Your assignment:
Please restate, word for word, the lines below that begin at the one with "s.seq with s" and end at the one with "s.openTile pr (.within .sub3) mask". Leave out all other lines.

Data supplied:
-- ==== Sys2Proof/Machine/Inter.lean ====
section
/-! DEFINITION. A9LL inter macroblocks (43_a9ll_inter.md R170-R193). -/

namespace Sys2Proof.Machine

open Sys2Proof Host

/-! ## Full macroblocks -/

/-- The origin of the macroblock whose symbol is next, once the sequencer stands at a full one (`MB16`, R171) or at an
edge one (`MBEDGE`, R186). -/
def State.mbHere (s : State) (full : Bool) : Act (Nat × Nat) := do
  expect (decide (s.seq.stage = .mb))
  let (w, h) ← s.dims
  let o := mbOrigin w s.seq.t
  expect (fullMb w h o == full)
  .ok o

/-- The origin of the macroblock whose copy bit is next (R173, R174). -/
def State.mvHere (s : State) : Act (Nat × Nat) := do
  expect (decide (s.seq.stage = .mvCopy))
  let (w, _) ← s.dims
  .ok (mbOrigin w s.seq.t)

/-- `MB.REFCOPY` (R172): the 256 reference pixels at the same position. -/
def execMbRefCopy (s : State) : Outcome State Fault Refusal :=
  finish s (do
    let (x0, y0) ← s.mbHere true
    let s ← s.skipBits .bit1 2
    let s ← s.copyRef x0 y0 16 0 0
    s.nextMb)

/-- `MB.MVZERO` (R173): the zero vector; the copy bit is next. -/
def execMbMvZero (s : State) : Outcome State Fault Refusal :=
  finish s (do
    let _ ← s.mbHere true
    let s ← s.skipBits .bit1 3
    .ok ((State.mark { s with mv := { x := 0, y := 0 } } .mv).goto .mvCopy))

/-- `MB.MV` (R174): the vector; inside the frame the copy bit is next, outside the macroblock is soft-skipped
(60_exceptions.md R265, R268). -/
def execMbMv (a : BitVec 8) (b : BitVec 7) (s : State) : Outcome State Fault Refusal :=
  finish s (do
    let (x0, y0) ← s.mbHere true
    let (w, h) ← s.dims
    let s ← s.skipBits .bit1 3
    let s ← s.skipBits .bit1 8
    let s ← s.skipBits .bit1 7
    let mv := assembleMv s.cfg.mvAxis a b
    let s := State.mark { s with mv := mv } .mv
    if inside w h (x0 + mv.x) (y0 + mv.y) 16 16 then .ok (s.goto .mvCopy) else s.nextMb)

/-- `MB.MCCOPY` (R175): the 256 reference pixels at the vector. -/
def execMbMcCopy (s : State) : Outcome State Fault Refusal :=
  finish s (do
    let (x0, y0) ← s.mvHere
    let mv ← s.rd .mv s.mv
    let s ← s.skipBits .bit1 1
    let s ← s.copyRef x0 y0 16 mv.x mv.y
    s.nextMb)

/-- `MB.MCSUB` (R176): the gate, then 16 `SUB3` symbols. -/
def execMbMcSub (s : State) : Outcome State Fault Refusal :=
  finish s (do
    let _ ← s.mvHere
    let s ← s.skipBits .bit1 1
    .ok (s.goto (.gate .sub3)))

/-- `MB.SUB2` (R177): the gate, then 16 `SUB2` symbols. -/
def execMbSub2 (s : State) : Outcome State Fault Refusal :=
  finish s (do
    let _ ← s.mbHere true
    let s ← s.skipBits .bit1 1
    .ok (s.goto (.gate .sub2)))

/-- `GATE` (R178): a false gate raises `UNSUPPORTED`; else the sub-block sequence begins at `SEQ.s = 0` (R176, R177).  That the
cells of an edge macroblock begin so too, and that `SEQ.p` becomes 0, is the model's (DESIGN CHOICE, log 19). -/
def execGate (s : State) : Outcome State Fault Refusal :=
  finish s (match s.seq.stage with
    | .gate k => do
      let gate ← s.rd .qpGate s.hdr.qpGate
      require gate .unsupported
      .ok { s with seq := { s.seq with s := 0, p := 0, stage := .sub k } }
    | _ => .error (.fault .outOfSequence))

/-! ## `SUB3` -/

/-- The sequencer stands at a `SUB3` symbol (R176). -/
def State.expectSub3 (s : State) : Act Unit := expect (decide (s.seq.stage = .sub .sub3))

/-- A `SUB3` symbol that reads a mask and pixel symbols (R179, R181, R183). -/
def State.maskedSub3 (s : State) (pr : Predictor) (mask : Half) : Act State := do
  s.expectSub3
  let s ← s.skipBits .bit1 3
  s.openTile pr (.within .sub3) mask

/-- `S3.DIR0` (R179). -/
def execS3Dir0 (mask : Half) (s : State) : Outcome State Fault Refusal :=
  finish s (s.maskedSub3 (.dir s.cfg.dirMap.mode0) mask)

/-- `S3.DIR1` (R179). -/
def execS3Dir1 (mask : Half) (s : State) : Outcome State Fault Refusal :=
  finish s (s.maskedSub3 (.dir s.cfg.dirMap.mode1) mask)

/-- `S3.DIR2` (R179). -/
def execS3Dir2 (mask : Half) (s : State) : Outcome State Fault Refusal :=
  finish s (s.maskedSub3 (.dir s.cfg.dirMap.mode2) mask)

/-- `S3.EDGE` (R180). -/
def execS3Edge (s : State) : Outcome State Fault Refusal :=
  finish s (do
    s.expectSub3
    let s ← s.skipBits .bit1 3
    s.edgeTile (.within .sub3))

/-- `S3.RESREF` (R181): the reference at the same position is the predictor. -/
def execS3ResRef (mask : Half) (s : State) : Outcome State Fault Refusal := finish s (s.maskedSub3 .ref mask)

/-- `S3.COPYREF` (R182). -/
def execS3CopyRef (s : State) : Outcome State Fault Refusal :=
  finish s (do
    s.expectSub3
    let s ← s.skipBits .bit1 3
    let (x, y) ← s.origin (.within .sub3)
    let s ← s.copyRef x y 4 0 0
    s.nextSub .sub3)

/-- `S3.RESMV` (R183): the reference at the macroblock's vector is the predictor. -/
def execS3ResMv (mask : Half) (s : State) : Outcome State Fault Refusal := finish s (s.maskedSub3 .refMv mask)

/-- `S3.COPYMV` (R184), with the bounds test that the source names; outside, the sub-block is soft-skipped. -/
def execS3CopyMv (s : State) : Outcome State Fault Refusal :=
  finish s (do
    s.expectSub3
    let s ← s.skipBits .bit1 3
    let (w, h) ← s.dims
    let (x, y) ← s.origin (.within .sub3)
    let mv ← s.rd .mv s.mv
    let s ← if inside w h (x + mv.x) (y + mv.y) 4 4 then s.copyRef x y 4 mv.x mv.y else .ok s
    s.nextSub .sub3)

/-! ## `SUB2` -/

/-- The tile of the `SUB2` symbol that is next (R185): of a full macroblock, or a whole cell of an edge one (R187). -/
def State.sub2Here (s : State) : Act TileKind :=
  match s.seq.stage with
  | .sub .sub2 => .ok (.within .sub2)
  | .sub .cells => do
    let (w, h) ← s.dims
    expect (cellWhole w h (subOrigin w s.seq.t s.seq.s))
    .ok (.within .cells)
  | _ => .error (.fault .outOfSequence)

/-- A `SUB2` symbol of a directional mode (R185). -/
def State.dirSub2 (s : State) (d : Dir) (mask : Half) : Act State := do
  let k ← s.sub2Here
  let s ← s.skipBits .bit1 2
  s.openTile (.dir d) k mask

/-- `S2.DIR0` (R185). -/
def execS2Dir0 (mask : Half) (s : State) : Outcome State Fault Refusal :=
  finish s (s.dirSub2 s.cfg.dirMap.mode0 mask)

/-- `S2.DIR1` (R185). -/
def execS2Dir1 (mask : Half) (s : State) : Outcome State Fault Refusal :=
  finish s (s.dirSub2 s.cfg.dirMap.mode1 mask)

/-- `S2.DIR2` (R185). -/
def execS2Dir2 (mask : Half) (s : State) : Outcome State Fault Refusal :=
  finish s (s.dirSub2 s.cfg.dirMap.mode2 mask)

/-- `S2.EDGE` (R185). -/
def execS2Edge (s : State) : Outcome State Fault Refusal :=
  finish s (do
    let k ← s.sub2Here
    let s ← s.skipBits .bit1 2
    s.edgeTile k)

/-! ## Edge macroblocks -/

/-- `EMB.SKIP1` (R186): a set skip bit raises `UNSUPPORTED`. -/
def execEmbSkip1 (s : State) : Outcome State Fault Refusal :=
  finish s (do
    let _ ← s.mbHere false
    let _ ← s.skipBits .bit1 1
    .error (.raise .unsupported))

/-- `EMB.CELLS` (R186, R187): a clear skip bit; the gate, then the visible cells. -/
def execEmbCells (s : State) : Outcome State Fault Refusal :=
  finish s (do
    let _ ← s.mbHere false
    let s ← s.skipBits .bit1 1
    .ok (s.goto (.gate .cells)))

/-- The visible columns and rows of a cell (R188). -/
def cellExtent (w h : Nat) (o : Nat × Nat) : Nat × Nat := (min 4 (w - o.1), min 4 (h - o.2))

/-- The origin and visible extent of the partly visible cell that is next (R187). -/
def State.litCellHere (s : State) : Act ((Nat × Nat) × (Nat × Nat)) := do
  expect (decide (s.seq.stage = .sub .cells))
  let (w, h) ← s.dims
  let o := subOrigin w s.seq.t s.seq.s
  expect (cellVisible w h o && !cellWhole w h o)
  .ok (o, cellExtent w h o)

/-- `EMB.LITCELL` (R188): a literal for each visible pixel, in raster order. -/
def execEmbLitCell (lits : List Half) (s : State) : Outcome State Fault Refusal :=
  finish s (do
    let ((x0, y0), (cols, rows)) ← s.litCellHere
    expect (lits.length == cols * rows)
    let s ← s.skipBytes .edgelit (2 * lits.length)
    let s ← s.fillRect x0 y0 cols rows fun x y => lits.getD ((y - y0) * cols + (x - x0)) 0
    s.nextSub .cells)

end Sys2Proof.Machine
end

Reply:
      .ok { s with seq := { s.seq with s := 0, p := 0, stage := .sub k } }
    | _ => .error (.fault .outOfSequence))

/-! ## `SUB3` -/

/-- The sequencer stands at a `SUB3` symbol (R176). -/
def State.expectSub3 (s : State) : Act Unit := expect (decide (s.seq.stage = .sub .sub3))

/-- A `SUB3` symbol that reads a mask and pixel symbols (R179, R181, R183). -/
def State.maskedSub3 (s : State) (pr : Predictor) (mask : Half) : Act State := do
  s.expectSub3
  let s ← s.skipBits .bit1 3
  s.openTile pr (.within .sub3) mask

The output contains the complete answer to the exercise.